Surging Power And Searing Heat Maxing Grid

Todd Moses
July 2, 2024

Authorities are warning of extreme health and wildfire risks across California this week.

Inputs that matter: "This is just a long-duration heat event that will provide little to no overnight [temperature] relief," said Antoinette Serrato, a National Weather Service meteorologist in Hanford, Calif.

  • She said that the heat wave is expected to bring dangerous temperatures through the Fourth of July holiday and into early next week in many areas, particularly across Northern California, the Central Valley, and southwestern deserts.
  • "This will be a statewide heat event, and it may last quite a long time — beginning July 1 and perhaps not meaningfully receding until July 8 [or] 9 (or even later in some spots)," UCLA climate scientist Daniel Swain wrote in a blog post-Sunday.

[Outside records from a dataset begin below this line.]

-- ==== Sys2Proof/Laws/CoreOps.lean ====
section
/-! SUPPORT. One lemma for each operation that core instructions share: what it does when the instruction takes effect. -/

namespace Sys2Proof.Machine

/-- An instruction that takes effect runs its body. -/
theorem issue_of_issues {s : State} {w : Who} {word : Word} {len : Nat} {legal : Bool} {body : State → State}
    (h : issues s w len = true) (hl : legal = true) : issue s w word len legal body = body s := by
  obtain ⟨⟨⟨hr, hf⟩, hg⟩, ha⟩ : ((coreReady s w.core = true ∧ fetchedHere (s.core w.core) = true) ∧
      guardOn (s.core w.core) w = true) ∧ (len != 8 || (s.core w.core).pc.toNat % 8 == 0) = true := by
    simpa [issues, Bool.and_eq_true] using h
  have hn : (w.n && w.p == 0) = false := by
    cases hw : w.n <;> simp_all [guardOn, CoreSt.rp]
  have h8 : (len == 8 && (s.core w.core).pc.toNat % 8 != 0) = false := by
    cases hl8 : (len == 8) <;> simp_all
  simp only [issue, hr, hf, hl, hn, h8, hg]
  simp

/-- An instruction whose guard reads 0 is skipped (R71). -/
theorem issue_of_guard_off {s : State} {w : Who} {word : Word} {len : Nat} {legal : Bool} {body : State → State}
    (h : reaches s w = true) (hl : legal = true) (hn : (w.n && w.p == 0) = false)
    (h8 : (len == 8 && (s.core w.core).pc.toNat % 8 != 0) = false) (hg : guardOn (s.core w.core) w = false) :
    issue s w word len legal body = s.modCore w.core fun c => c.adv len := by
  obtain ⟨hr, hf⟩ : coreReady s w.core = true ∧ fetchedHere (s.core w.core) = true := by
    simpa [reaches, Bool.and_eq_true] using h
  simp only [issue, hr, hf, hl, hn, h8, hg]
  simp

/-- An encoding that is not defined raises 0x01 whatever its guard (R73). -/
theorem issue_of_illegal {s : State} {w : Who} {word : Word} {len : Nat} {legal : Bool} {body : State → State}
    (h : reaches s w = true) (hl : legal = false ∨ (w.n && w.p == 0) = true ∨
      (len == 8 && (s.core w.core).pc.toNat % 8 != 0) = true) :
    issue s w word len legal body = raiseExc s w.core excIllegal 0 word := by
  obtain ⟨hr, hf⟩ : coreReady s w.core = true ∧ fetchedHere (s.core w.core) = true := by
    simpa [reaches, Bool.and_eq_true] using h
  unfold issue
  rw [if_neg (by simp [hr]), if_neg (by simp [hf]), if_pos]
  rcases hl with h | h | h <;> simp only [h, Bool.not_false, Bool.true_or, Bool.or_true]

/-- A core that cannot issue is not disturbed (log entry 3). -/
theorem issue_of_not_ready {s : State} {w : Who} {word : Word} {len : Nat} {legal : Bool} {body : State → State}
    (h : coreReady s w.core = false) : issue s w word len legal body = s := by
  simp [issue, h]

/-- A core that has not fetched its instruction fetches it (R184). -/
theorem issue_of_not_fetched {s : State} {w : Who} {word : Word} {len : Nat} {legal : Bool} {body : State → State}
    (hr : coreReady s w.core = true) (hf : fetchedHere (s.core w.core) = false) :
    issue s w word len legal body = fetchStep s w.core word := by
  simp [issue, hr, hf]

/-- An instruction that changes its core alone. -/
theorem coreOp_of_issues {s : State} {w : Who} {word : Word} {len : Nat} {legal : Bool} {f : CoreSt → CoreSt}
    (h : issues s w len = true) (hl : legal = true) :
    coreOp s w word len legal f = s.modCore w.core fun c => (f c).adv len := issue_of_issues h hl

end Sys2Proof.Machine
end

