@[simp] theorem State.setFlags_pending (off : Nat) (v : BitVec 16) : (s.setFlags off v).pending = s.pending := rfl
@[simp] theorem State.setFlags_ts (off : Nat) (v : BitVec 16) : (s.setFlags off v).ts = s.ts := rfl
@[simp] theorem State.setFlags_tsFrac (off : Nat) (v : BitVec 16) : (s.setFlags off v).tsFrac = s.tsFrac := rfl
@[simp] theorem State.setFlags_tsRate (off : Nat) (v : BitVec 16) : (s.setFlags off v).tsRate = s.tsRate := rfl
@[simp] theorem State.setFlags_aonUp (off : Nat) (v : BitVec 16) : (s.setFlags off v).aonUp = s.aonUp := rfl
@[simp] theorem State.setFlags_free (off : Nat) (v : BitVec 16) : (s.setFlags off v).free = s.free := rfl
@[simp] theorem State.setFlags_fuse (off : Nat) (v : BitVec 16) : (s.setFlags off v).fuse = s.fuse := rfl
@[simp] theorem State.setFlags_mem (off : Nat) (v : BitVec 16) : (s.setFlags off v).mem = s.mem := rfl
@[simp] theorem State.setFlags_net (off : Nat) (v : BitVec 16) : (s.setFlags off v).net = s.net := rfl
@[simp] theorem State.setFlags_retried (off : Nat) (v : BitVec 16) : (s.setFlags off v).retried = s.retried := rfl
@[simp] theorem State.setFlags_snooped (off : Nat) (v : BitVec 16) : (s.setFlags off v).snooped = s.snooped := rfl
@[simp] theorem State.setFlags_clus (off : Nat) (v : BitVec 16) : (s.setFlags off v).clus = s.clus := rfl
@[simp] theorem State.setFlags_cores (off : Nat) (v : BitVec 16) : (s.setFlags off v).cores = s.cores := rfl
@[simp] theorem State.setFlags_nextTag (off : Nat) (v : BitVec 16) : (s.setFlags off v).nextTag = s.nextTag := rfl
@[simp] theorem State.setFlags_xlt (off : Nat) (v : BitVec 16) : (s.setFlags off v).xlt = s.xlt := rfl
@[simp] theorem State.setFlags_dsp (off : Nat) (v : BitVec 16) : (s.setFlags off v).dsp = s.dsp := rfl
@[simp] theorem State.setFlags_fab (off : Nat) (v : BitVec 16) : (s.setFlags off v).fab = s.fab := rfl
@[simp] theorem State.setFlags_prz (off : Nat) (v : BitVec 16) : (s.setFlags off v).prz = s.prz := rfl
@[simp] theorem State.setFlags_hpt (off : Nat) (v : BitVec 16) : (s.setFlags off v).hpt = s.hpt := rfl
@[simp] theorem State.setFlags_svp (off : Nat) (v : BitVec 16) : (s.setFlags off v).svp = s.svp := rfl
@[simp] theorem State.setFlags_pwr (off : Nat) (v : BitVec 16) : (s.setFlags off v).pwr = s.pwr := rfl
@[simp] theorem State.setFlags_fcl (off : Nat) (v : BitVec 16) : (s.setFlags off v).fcl = s.fcl := rfl
@[simp] theorem State.setFlags_d2d (off : Nat) (v : BitVec 16) : (s.setFlags off v).d2d = s.d2d := rfl
@[simp] theorem State.setFlags_cal (off : Nat) (v : BitVec 16) : (s.setFlags off v).cal = s.cal := rfl
@[simp] theorem State.setFlags_boot (off : Nat) (v : BitVec 16) : (s.setFlags off v).boot = s.boot := rfl

@[simp] theorem State.setFlag_pending (off bit : Nat) : (s.setFlag off bit).pending = s.pending := rfl
@[simp] theorem State.setFlag_ts (off bit : Nat) : (s.setFlag off bit).ts = s.ts := rfl
@[simp] theorem State.setFlag_tsFrac (off bit : Nat) : (s.setFlag off bit).tsFrac = s.tsFrac := rfl
@[simp] theorem State.setFlag_tsRate (off bit : Nat) : (s.setFlag off bit).tsRate = s.tsRate := rfl
@[simp] theorem State.setFlag_aonUp (off bit : Nat) : (s.setFlag off bit).aonUp = s.aonUp := rfl
@[simp] theorem State.setFlag_free (off bit : Nat) : (s.setFlag off bit).free = s.free := rfl
@[simp] theorem State.setFlag_fuse (off bit : Nat) : (s.setFlag off bit).fuse = s.fuse := rfl
@[simp] theorem State.setFlag_mem (off bit : Nat) : (s.setFlag off bit).mem = s.mem := rfl
@[simp] theorem State.setFlag_net (off bit : Nat) : (s.setFlag off bit).net = s.net := rfl
@[simp] theorem State.setFlag_retried (off bit : Nat) : (s.setFlag off bit).retried = s.retried := rfl
@[simp] theorem State.setFlag_snooped (off bit : Nat) : (s.setFlag off bit).snooped = s.snooped := rfl
@[simp] theorem State.setFlag_clus (off bit : Nat) : (s.setFlag off bit).clus = s.clus := rfl
@[simp] theorem State.setFlag_cores (off bit : Nat) : (s.setFlag off bit).cores = s.cores := rfl
@[simp] theorem State.setFlag_nextTag (off bit : Nat) : (s.setFlag off bit).nextTag = s.nextTag := rfl
@[simp] theorem State.setFlag_xlt (off bit : Nat) : (s.setFlag off bit).xlt = s.xlt := rfl
@[simp] theorem State.setFlag_dsp (off bit : Nat) : (s.setFlag off bit).dsp = s.dsp := rfl
@[simp] theorem State.setFlag_fab (off bit : Nat) : (s.setFlag off bit).fab = s.fab := rfl
@[simp] theorem State.setFlag_prz (off bit : Nat) : (s.setFlag off bit).prz = s.prz := rfl
@[simp] theorem State.setFlag_hpt (off bit : Nat) : (s.setFlag off bit).hpt = s.hpt := rfl
@[simp] theorem State.setFlag_svp (off bit : Nat) : (s.setFlag off bit).svp = s.svp := rfl
@[simp] theorem State.setFlag_pwr (off bit : Nat) : (s.setFlag off bit).pwr = s.pwr := rfl
@[simp] theorem State.setFlag_fcl (off bit : Nat) : (s.setFlag off bit).fcl = s.fcl := rfl
@[simp] theorem State.setFlag_d2d (off bit : Nat) : (s.setFlag off bit).d2d = s.d2d := rfl
@[simp] theorem State.setFlag_cal (off bit : Nat) : (s.setFlag off bit).cal = s.cal := rfl
@[simp] theorem State.setFlag_boot (off bit : Nat) : (s.setFlag off bit).boot = s.boot := rfl

@[simp] theorem State.bumpRaw_pending (lo n : Nat) : (s.bumpRaw lo n).pending = s.pending := rfl
@[simp] theorem State.bumpRaw_ts (lo n : Nat) : (s.bumpRaw lo n).ts = s.ts := rfl
@[simp] theorem State.bumpRaw_tsFrac (lo n : Nat) : (s.bumpRaw lo n).tsFrac = s.tsFrac := rfl
@[simp] theorem State.bumpRaw_tsRate (lo n : Nat) : (s.bumpRaw lo n).tsRate = s.tsRate := rfl
@[simp] theorem State.bumpRaw_aonUp (lo n : Nat) : (s.bumpRaw lo n).aonUp = s.aonUp := rfl
@[simp] theorem State.bumpRaw_free (lo n : Nat) : (s.bumpRaw lo n).free = s.free := rfl
@[simp] theorem State.bumpRaw_fuse (lo n : Nat) : (s.bumpRaw lo n).fuse = s.fuse := rfl
@[simp] theorem State.bumpRaw_mem (lo n : Nat) : (s.bumpRaw lo n).mem = s.mem := rfl
@[simp] theorem State.bumpRaw_net (lo n : Nat) : (s.bumpRaw lo n).net = s.net := rfl
@[simp] theorem State.bumpRaw_retried (lo n : Nat) : (s.bumpRaw lo n).retried = s.retried := rfl
@[simp] theorem State.bumpRaw_snooped (lo n : Nat) : (s.bumpRaw lo n).snooped = s.snooped := rfl
@[simp] theorem State.bumpRaw_clus (lo n : Nat) : (s.bumpRaw lo n).clus = s.clus := rfl
@[simp] theorem State.bumpRaw_cores (lo n : Nat) : (s.bumpRaw lo n).cores = s.cores := rfl
@[simp] theorem State.bumpRaw_nextTag (lo n : Nat) : (s.bumpRaw lo n).nextTag = s.nextTag := rfl
@[simp] theorem State.bumpRaw_xlt (lo n : Nat) : (s.bumpRaw lo n).xlt = s.xlt := rfl
@[simp] theorem State.bumpRaw_dsp (lo n : Nat) : (s.bumpRaw lo n).dsp = s.dsp := rfl
@[simp] theorem State.bumpRaw_fab (lo n : Nat) : (s.bumpRaw lo n).fab = s.fab := rfl
@[simp] theorem State.bumpRaw_prz (lo n : Nat) : (s.bumpRaw lo n).prz = s.prz := rfl
@[simp] theorem State.bumpRaw_hpt (lo n : Nat) : (s.bumpRaw lo n).hpt = s.hpt := rfl
@[simp] theorem State.bumpRaw_svp (lo n : Nat) : (s.bumpRaw lo n).svp = s.svp := rfl
@[simp] theorem State.bumpRaw_pwr (lo n : Nat) : (s.bumpRaw lo n).pwr = s.pwr := rfl
@[simp] theorem State.bumpRaw_fcl (lo n : Nat) : (s.bumpRaw lo n).fcl = s.fcl := rfl
@[simp] theorem State.bumpRaw_d2d (lo n : Nat) : (s.bumpRaw lo n).d2d = s.d2d := rfl
@[simp] theorem State.bumpRaw_cal (lo n : Nat) : (s.bumpRaw lo n).cal = s.cal := rfl
@[simp] theorem State.bumpRaw_boot (lo n : Nat) : (s.bumpRaw lo n).boot = s.boot := rfl

end

end Sys2Proof.Machine
end

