-- ==== Sys2Proof/Laws/Keeps.lean ====
section
/-! SUPPORT. What every operation keeps: the fuses, the queue, and the canonical form of memory; with the laws that carry it through
folds, conditions and the shared operations on registers and events. -/

namespace Sys2Proof.Machine

/-- From s to t no fuse and no waiting command changes, and memory keeps its canonical form. -/
def Keeps (s t : State) : Prop :=
  t.fuse = s.fuse ∧ t.pending = s.pending ∧ (Memory.wf s.mem.cells = true → Memory.wf t.mem.cells = true)

namespace Keep

theorem refl (s : State) : Keeps s s := ⟨rfl, rfl, id⟩
theorem trans {s t u : State} (h : Keeps s t) (k : Keeps t u) : Keeps s u :=
  ⟨k.1.trans h.1, k.2.1.trans h.2.1, k.2.2 ∘ h.2.2⟩
/-- A change of anything but fuses, queue and memory's bytes. -/
theorem of_eq {s t : State} (hf : t.fuse = s.fuse) (hp : t.pending = s.pending) (hm : t.mem.cells = s.mem.cells) : Keeps s t :=
  ⟨hf, hp, fun h => hm ▸ h⟩
theorem ite {s t u : State} (c : Prop) [Decidable c] (ht : Keeps s t) (hu : Keeps s u) : Keeps s (if c then t else u) := by
  split <;> assumption
theorem cond {s t u : State} (c : Bool) (ht : Keeps s t) (hu : Keeps s u) : Keeps s (if c then t else u) := ite _ ht hu
/-- A fold of steps that each keep. -/
theorem foldl {α : Type} {f : State → α → State} (hf : ∀ s a, Keeps s (f s a)) (l : List α) (s : State) : Keeps s (l.foldl f s) := by
  induction l generalizing s with
  | nil => exact refl s
  | cons a l ih => exact trans (hf s a) (ih (f s a))

section
variable (s : State)
theorem modRegs (f : RegSt → RegSt) : Keeps s (s.modRegs f) := of_eq rfl rfl rfl
theorem modXlt (f : XltSt → XltSt) : Keeps s (s.modXlt f) := of_eq rfl rfl rfl
theorem modDsp (f : DspSt → DspSt) : Keeps s (s.modDsp f) := of_eq rfl rfl rfl
theorem modFab (f : FabSt → FabSt) : Keeps s (s.modFab f) := of_eq rfl rfl rfl
theorem modHpt (f : HptSt → HptSt) : Keeps s (s.modHpt f) := of_eq rfl rfl rfl
theorem modSvp (f : SvpSt → SvpSt) : Keeps s (s.modSvp f) := of_eq rfl rfl rfl
theorem modPwr (f : PwrSt → PwrSt) : Keeps s (s.modPwr f) := of_eq rfl rfl rfl
theorem modFcl (f : FclSt → FclSt) : Keeps s (s.modFcl f) := of_eq rfl rfl rfl
theorem modCal (f : CalSt → CalSt) : Keeps s (s.modCal f) := of_eq rfl rfl rfl
theorem modBoot (f : BootSt → BootSt) : Keeps s (s.modBoot f) := of_eq rfl rfl rfl
theorem modLink (n : Nat) (f : LinkSt → LinkSt) : Keeps s (s.modLink n f) := of_eq rfl rfl rfl
theorem modCore (c : CoreId) (f : CoreSt → CoreSt) : Keeps s (s.modCore c f) := of_eq rfl rfl rfl
theorem modCluster (c : BitVec 6) (f : ClusterSt → ClusterSt) : Keeps s (s.modCluster c f) := of_eq rfl rfl rfl
theorem modHome (h : BitVec 8) (f : HomeSt → HomeSt) : Keeps s (s.modHome h f) := of_eq rfl rfl rfl
theorem modMem {f : MemSt → MemSt} (h : (f s.mem).cells = s.mem.cells) : Keeps s (s.modMem f) := of_eq rfl rfl h
theorem setReg (off : Nat) (v : BitVec 32) : Keeps s (s.setReg off v) := modRegs ..
theorem setFlags (off : Nat) (v : BitVec 16) : Keeps s (s.setFlags off v) := modRegs ..
theorem setFlag (off b : Nat) : Keeps s (s.setFlag off b) := modRegs ..
theorem bumpRaw (lo n : Nat) : Keeps s (s.bumpRaw lo n) := modRegs ..
theorem bccFill (line : Nat) (d : Line) (p dirty : Bool) (cls : Nat) (st : Bool) : Keeps s (bccFill s line d p dirty cls st) := by
  refine ⟨?_, ?_, bccFill_keeps s line d p dirty cls st⟩ <;> rw [bccFill_only]
theorem memWrite (line : Nat) (mask : Mask) (d : Line) (p : Bool) (cls : Nat) (st : Bool) :
    Keeps s (memWrite s line mask d p cls st) := by
  refine ⟨?_, ?_, memWrite_keeps s line mask d p cls st⟩ <;> rw [memWrite_only]
theorem memRead (line cls : Nat) (st : Bool) : Keeps s (memRead s line cls st).2.2 := by
  refine ⟨?_, ?_, memRead_keeps s line cls st⟩ <;> rw [memRead_only]
theorem memPoison (line : Nat) : Keeps s (memPoison s line) := by
  refine of_eq ?_ ?_ (cells_memPoison s line) <;> rw [memPoison_only]

/-! ### Events -/

theorem haltLaunch (id : Nat) (st : BitVec 8) : Keeps s (haltLaunch s id st) := modDsp ..
theorem writeCrumb (src : BitVec 16) (kind cls : Nat) (ctx : Ctx) (n : Nat) (a : BitVec 64) (ts : Stamp) :
    Keeps s (writeCrumb s src kind cls ctx n a ts) := by
  unfold Machine.writeCrumb; simp only; split <;> exact of_eq rfl rfl rfl
theorem isolate (cl : BitVec 6) : Keeps s (isolate s cl) := by
  unfold Machine.isolate
  extract_lets s1 s2 s3
  have h1 : Keeps s s1 := by
    show Keeps s (match (s.cluster cl).run with
      | some r => Machine.haltLaunch s r.id stHalted
      | none => s)
    split
    · exact haltLaunch s _ _
    · exact refl s
  exact trans (trans (trans h1 (modDsp ..)) (modCluster ..)) (modMem _ rfl)
theorem setPme : Keeps s (setPme s) := by unfold Machine.setPme; split <;> exact of_eq rfl rfl rfl
theorem countWindow (src : BitVec 16) : Keeps s (countWindow s src).1 := modFcl ..
theorem firstError (r : Report) (cls : Nat) : Keeps s (firstError s r cls) := by
  unfold Machine.firstError; split
  · exact setFlag ..
  · exact of_eq rfl rfl rfl
/-- Collecting a report. -/
theorem collect0 (r : Report) (form : CrumbForm) : Keeps s (collect0 s r form) := by
  unfold Machine.collect0
  extract_lets ty c0 was
  refine ite _ (refl s) ?_
  have hx : Keeps s (if (decide (c0 ≤ 2) && !was) = true then Machine.countWindow s r.src else (s, false)).1 := by
    split
    · exact countWindow s r.src
    · exact refl s
  generalize (if (decide (c0 ≤ 2) && !was) = true then Machine.countWindow s r.src else (s, false)) = x at hx
  obtain ⟨s1, now⟩ := x
  dsimp -zeta only
  extract_lets cls inSafe react s2 s3 s4 s5 cl s6
  have h2 : Keeps s s2 := trans hx (ite _ (firstError ..) (refl _))
  have h3 : Keeps s s3 := trans h2 (ite _ (writeCrumb ..) (refl _))
  have h4 : Keeps s s4 := trans h3 (ite _ (bumpRaw ..) (refl _))
  have h5 : Keeps s s5 := trans h4 (ite _ (setFlag ..) (refl _))
  have h6 : Keeps s cl := trans h5 (ite _ (setPme _) (refl _))
  refine trans ?_ (ite _ (modFcl ..) (refl _))
  exact trans h6 (ite _ (trans (isolate _ _) (writeCrumb ..)) (refl _))
theorem bump (lo n : Nat) : Keeps s (s.bump lo n) := by
  unfold State.bump; exact trans (bumpRaw s lo n) (ite _ (collect0 ..) (refl _))
theorem countCe (src : BitVec 16) : Keeps s (countCe s src) := by
  unfold Machine.countCe; exact ite _ (bump ..) (refl _)
theorem collect (r : Report) (form : CrumbForm) : Keeps s (collect s r form) := by
  unfold Machine.collect
  exact trans (trans (collect0 s r form) (ite _ (collect0 ..) (refl _))) (countCe _ _)
theorem report (r : Report) (form : CrumbForm) : Keeps s (report s r form) := by
  unfold Machine.report; exact ite _ (modFcl ..) (collect ..)
theorem raiseAt (die inst ty : Nat) (ctx : Ctx) (a : BitVec 64) : Keeps s (raiseAt s die inst ty ctx a) := report ..
theorem raiseAs (die inst ty : Nat) (ctx : Ctx) (a : BitVec 64) (k n : Nat) (ca : BitVec 64) :
    Keeps s (raiseAs s die inst ty ctx a k n ca) := report ..
theorem raise (ty : Nat) : Keeps s (raise s ty) := raiseAt ..
theorem addDrop (cl : BitVec 6) : Keeps s (addDrop s cl) := trans (modCluster ..) (raiseAt ..)

/-! ### Exceptions and issue -/

theorem launchExc (core : CoreId) (id : Nat) (e : Exc) : Keeps s (launchExc s core id e) := by
  unfold Machine.launchExc
  split
  · exact refl s
  · exact trans (modDsp s _) (ite _ (haltLaunch ..) (refl _))
theorem raiseExc (core : CoreId) (code : BitVec 8) (a w : Word) : Keeps s (raiseExc s core code a w) := by
  unfold Machine.raiseExc
  split
  · exact refl s
  · exact trans (modCore ..) (launchExc ..)

/-! ### Registers -/

theorem sendUr : Keeps s (sendUr s) := trans (trans (bump ..) (setFlag ..)) (modHpt ..)
theorem whileRunning {f : State → State} (h : Keeps s (f s)) : Keeps s (whileRunning s f) := ite _ (refl s) h
theorem withReg (ag : RegAgent) (off : Nat) {f : State → State} (h : Keeps s (f s)) : Keeps s (withReg s ag off f) := by
  unfold Machine.withReg
  refine ite _ (refl s) (ite _ (sendUr s) (ite _ (setFlag ..) (ite _ (refl s) h)))
end

end Keep

end Sys2Proof.Machine
end

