-- ==== Sys2Proof/Tests/Slice0.lean ====
section
/-! SUPPORT. Tests: terms that the well-formedness checks refuse, states that meet the hypotheses of every statement, and single steps
whose results come from the spec's text. -/

namespace Sys2Proof.Tests

open Sys2Proof.Machine

set_option Elab.async false

/-! ### Small states -/

/-- Core 0 of cluster 0, guard p0. -/
def w0 : Who := ⟨⟨0, 0⟩, false, 0⟩
/-- A core at its first instruction, fetched. -/
def core0 : CoreSt := { (default : CoreSt) with st := .running, started := true, fetched := some 0 }
/-- A cluster that runs a launch. -/
def clus0 : ClusterSt := { (default : ClusterSt) with pll := .running, run := some default }
/-- The complex after its boot, in D0, the host link up. -/
def base : State :=
  { State.reset with
    aonUp := true
    boot := { State.reset.boot with inReset := false, step := 10, hostRel := true }
    hpt := { State.reset.hpt with link := .l0, command := 6, good := 0xFF, width := 8 } }
/-- One cluster with one core. -/
def one (c : CoreSt) (k : ClusterSt) : State := { base with cores := [(0, c)], clus := [(0, k)] }
/-- A scalar register set. -/
def withS (c : CoreSt) (r : BitVec 5) (v : Word) : CoreSt := c.setS r v

/-! ### Ill-formed commands are refused -/

theorem test_wf_core : (Instr.add ⟨⟨0, 160⟩, false, 0⟩ 1 2 3).wf = false := by decide
theorem test_wf_core_last : (Instr.add ⟨⟨0, 159⟩, false, 0⟩ 1 2 3).wf = true := by decide
theorem test_wf_core_event : (Instr.coreWake ⟨0, 160⟩).wf = false := by decide
theorem test_wf_move_index : (Instr.lmvComplete ⟨0, 0⟩ 4).wf = false := by decide
theorem test_wf_line : (Instr.scrubRead false (2 ^ 38) .clean).wf = false := by decide
theorem test_wf_fill_line : (Instr.l1Fill ⟨0, 0⟩ (2 ^ 38)).wf = false := by decide
theorem test_wf_fill_core : (Instr.l1Fill ⟨0, 160⟩ 0).wf = false := by decide
theorem test_wf_page : (Instr.biasFlipScan 0 (2 ^ 19)).wf = false := by decide
theorem test_wf_waiter_core : (Instr.xltRequest (.core ⟨0, 160⟩)).wf = false := by decide
theorem test_wf_waiter_move : (Instr.xltRequest (.lmv ⟨0, 0⟩ 4)).wf = false := by decide
theorem test_wf_position : (Instr.coreWarmReset .mgc 0 160).wf = false := by decide
theorem test_wf_port : (Instr.fabWr 12).wf = false := by decide
theorem test_wf_frame : (Instr.fabricFrameRx 0 ⟨true, 0, 0, 0, false, false, 0, 0, 0, List.replicate 126 0⟩).wf = false := by decide +kernel
theorem test_wf_hpa : (Instr.meminv 32).wf = false := by decide
theorem test_wf_write_bytes : (Instr.bar2Access true 0 0 [] false).wf = false := by decide
theorem test_wf_read_bytes : (Instr.bar2Access false 0 0 [0] false).wf = false := by decide
theorem test_wf_offset : (Instr.registerWrite .mgc 2 0).wf = false := by decide
theorem test_wf_link : (Instr.linkHandshake 3).wf = false := by decide
theorem test_wf_attempt : (Instr.handshakeAttempt 0 ⟨List.replicate 97 0, [], true, none, none, [], true⟩).wf = false := by decide +kernel
theorem test_wf_pass : (Instr.powerPass { (default : PassInput) with dieNeed := List.replicate 5 [] }).wf = false := by decide +kernel
theorem test_wf_tick : (Instr.activityModelTick ⟨List.replicate 5 0, [], []⟩).wf = false := by decide +kernel
theorem test_wf_rail : (Instr.telemetryFrame 11 true 0 0 0).wf = false := by decide
theorem test_wf_reset_position : (Instr.warmResetDone 0 true 160).wf = false := by decide

/-! ### States that meet the hypotheses: chapter 03 -/

/-- Core 0, with s2 = 0x1234 and s3 = 8. -/
def intState : State := one (withS (withS core0 2 0x1234) 3 8) clus0
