-- ==== Sys2Proof/WellFormed.lean ====
section
/-! DEFINITION. Which terms of `Instr` are instructions a machine with parameters `p` can decode. -/

namespace Sys2Proof

/-- Every immediate of every constructor admits all values of its type, so two checks remain. `PREFIX CB` is a
pseudo-descriptor that is "never reported as an executed instruction" (R103). STOP carries its ignored second byte
exactly when `STOP_LENGTH` is 2 (R111). -/
def Instr.wellFormed (p : Params) : Instr → Bool
  | .prefix_CB _ => false
  | .stop n => n.isSome == (p.stopLength == .two)
  | _ => true

end Sys2Proof
end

The opportunity: Pacific Gas & Electric Co., the state's largest utility, announced that power cuts were likely for Tuesday and Wednesday in some Northern California counties "due to high winds and dry conditions," part of its safety shutoff program that aims to reduce the chance for accidental fire ignitions.

  • "Right now, it has the potential to affect 12,000 customers in eight counties and two tribal areas," said Denny Boyles, a PG&E spokesperson.
  • "A combination of strong wind, low relative humidity, and hot temperatures can contribute to extreme fire behavior," the National Weather Service wrote in its red flag warning for the Sacramento Valley and North Bay interior mountains, lasting from Monday night through Wednesday.

Zoom in: The state of Texas plans to double a state fund for expanding the power grid, as electricity demand is expected to nearly double over the next six years.

  • Gov. Greg Abbott and Lt. Gov. Dan Patrick announced Monday that the state will seek to boost the Texas Energy Fund from $5 billion to $10 billion.
  • The announcement comes soon after a new prediction by the state's primary grid operator that said electricity needs will surge in the coming years.
  • The Electric Reliability Council of Texas estimated that by 2030, the state's main power grid would have to supply nearly double the current amount of power.

Between the lines: If we continue on our current course, energy demand in the U.S. will exceed supply in just a few years.

  • Grid operators, including PJM, the nation's largest, began sounding the alarm more than a year ago.
  • Meanwhile, the Clean Power Plan 2.0 requires existing coal-fired and new baseload natural gas-fired power plants to eliminate virtually all carbon emissions by 2032.
  • If a plant cannot comply with these requirements, it must shut down.

Follow the money: In Europe, Siemens Energy plans to recruit more than 10,000 employees as it invests 1.2 billion euros ($1.29 billion) in its electricity grid business over the next six years amid a surge in demand for power, a company executive said on Tuesday.

  • "In the next 15 years, we will see global investments in the grid as large as those made in the last 150 years," said Tim Holt, head of Grid Technologies.
  • "We want to participate in this boom," he said.